Data excerpt START
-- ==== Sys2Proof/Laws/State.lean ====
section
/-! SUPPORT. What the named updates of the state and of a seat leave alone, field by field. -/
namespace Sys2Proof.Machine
Data excerpt END
**Problem:**
Please set down the material above once more, word for word.

**Solution to this exercise:**
-- ==== Sys2Proof/Laws/State.lean ====
section
/-! SUPPORT. What the named updates of the state and of a seat leave alone, field by field. -/
namespace Sys2Proof.Machine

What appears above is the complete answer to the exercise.